Thinking to combine the vac with the air compressor and trying to blow stuff free and into the vacuum nossle path.
Good idea? Other suggestions?
Thanks,
Rob


----------



## Thurman (Feb 9, 2009)

We certainly don't have those here in S.W. GA. but I'm familiar with what they are as my daughter lives in Alaska. I would _think_ that air pressure, albeit low air pressure, would blow out the fins to clean them and then a good vacuum to clean up the blow-out stuff and finish off the fins.
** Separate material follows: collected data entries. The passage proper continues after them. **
/-- R536: the entry is repeated every 100 ms ± 1 ms while the function stays in D3hot. -/
def execD3hotRetry (h : Half) (s : State) : Host.Outcome State Fault Refusal :=
  if s.isSet .PH_D3_HOT h ∧ (s.half h).d3At + msTicks 99 ≤ (s.half h).aon then done (s.sleepD3 h) else done s

/-- R536: the function returns to D0; MSI-X vectors that waited are sent. -/
def execD0Return (h : Half) (s : State) : Host.Outcome State Fault Refusal :=
  let s := s.put .PH_D3_HOT h 0
  let s := if (s.half h).bme then s.sendPending h else s
  if s.get .PH_DSTATE h = 1 then done (s.leaveStandby h) else done s

/-! ### Resets -/

/-- R534 and R491: the pads of a group are released. -/
def State.releasePads (s : State) (g : Group) : State := s.put .PG_PADS_HELD g 0

/-- R538: a group reset starts: lanes to IDLE, host lanes to DISABLED, contexts anew, counters gone, adaptation from the applied
register values. R541: an entry whose save has started completes first. -/
def State.groupReset (s : State) (g : Group) : State :=
  let s := s.saveComplete g
  let s := (((s.endSlotsIn g.half g.lanes).idleGroup g).restartContexts g).wipeGroupCounts g
  (s.restartAdaptation g).modGroup g fun y => { y with resetting := true, sliceRun := none, sliceTest := none, tested := false }

/-- R541: a handshake whose save has started completes first; one that has not is dropped. -/
def State.endHandshake (s : State) (g : Group) : State :=
  match (s.group g).hs with
  | some hs => if hs.block = 4 then s.saveComplete g else s.undoHandshake g hs
  | none => s

/-- R538: the group Kneaders are reloaded and the loop engine restarted. -/
def execGroupResetComplete (g : Group) (s : State) : Host.Outcome State Fault Refusal :=
  if (s.group g).resetting then done ((s.modGroup g fun y => { y with resetting := false }).reloadKnds (groupKnds g)) else done s

/-- R538: a lane reset: IDLE, then acquisition; its contexts start anew (R539). -/
def State.laneReset (s : State) (l : Lane) : State :=
  let s := (((s.endSlotsIn l.half [l]).toIdle l).restartLane l).modLane l fun x => { x with resetDue := false }
  s.each (Lane.group l).ctxs fun s x =>
    if s.ctxLane x = some l ∧ s.get .CTX_STATE x ≠ ctxOff then s.startCtx x else s

/-- The kinds of R543's LAST_RESET. -/
def rstPerst := 1
def rstSoft := 2
def rstHalf := 3
def rstOff := 4

/-- R539: the blocks that a half's rings and host interface hold return to reset. -/
def State.wipeRings (s : State) (h : Half) : State :=
  let s := s.wipe fun f i => (f.info.blk == .HIF || f.info.blk == .RING) && inHalf h f i && !f.counts
  s.modHalf h fun y =>
    { y with
      rings := Vector.replicate 8 {}, reserved := 0, setup := [], msixTbl := [], msixPend := [], cpls := [], evts := [], evtDrop := 0, tlms := []
      tlmDrop := 0, tsq := [], tsqDropping := false, sbDirty := false, fwd := [], capWait := [], clrWait := [], commits := [] }

/-- R539: the time base of a half restarts at 0. -/
def State.restartTime (s : State) (h : Half) : State :=
  s.modHalf h fun y => { y with sec := 0, ns := 0, frac := 0, remain := 0, step := none, pendAddend := none, pendSlew := none }.planSubs
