-- ==== Sys2Proof/Machine/Dispatch.lean ====
section
/-! DEFINITION. The dispatch: one arm for each command of spec/opcode_table.json, each one direct call of its meaning. -/

namespace Sys2Proof.Machine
Or you could do as we do our A/C units outside here: Just use a water hose to "blow" out that coils on our units from the inside out. :thumbup:


----------



## RCrosby257 (Jan 24, 2011)

*Cleaning Hot Water Heat Fins*

Thurman,
Thanks for your thoughts. Right now the temp in Maine is in the low '90's and it feels like it could be SW GA! Operative word on the AC solution is "outside". Don't think my wife would go for hosing things down inside!:no:
I'll likely start with low pressure and the vacuum hose nearby and we'll see how it goes. I'll let you know.
Rob
Alaska, eh? Southeast was my home for about 20 years. Have to get back some day for a visit. They tell me things have changed; at least until you get outside of town.


----------



## user1007 (Sep 23, 2009)

They make brushes to get at those fins after which you should have no trouble following behind with a shop vac. You may have to check with an HVAC supplier though. Or shop online.


----------



## FlyingHammer (Jun 22, 2009)

Just don't use oven cleaner. It's caustic, and will damage the aluminum. (made that mistake once upon a time)


----------



## Makoman16 (Jul 18, 2011)

RCrosby257 said:


> Thinking to combine the vac with the air compressor and trying to blow stuff free and into the vacuum nossle


In my experience, combining the two seems to yield the best result. Using the vac only doesn't get all the junk out; using the compressor makes a huge mess. Combining the two gets all the junk and it doesn't blow all over the room. I even take the time to straighten the bent fins with a screwdriver and/or needlenose pliers to achieve maximum efficiency.


----------



## RCrosby257 (Jan 24, 2011)

*Cleaning Baseboard Fins*

Thanks all, for the advice. Local vac shop has a brush with long thin bristle and I'll try that along with the air compressor. Good idea, too, to straighten fins as I go. So obvious that I likely wouldn't have thought of it!
I'll let y'all know how it goes, but don't hold your breath. It may be a fall project!
:laughing:


----------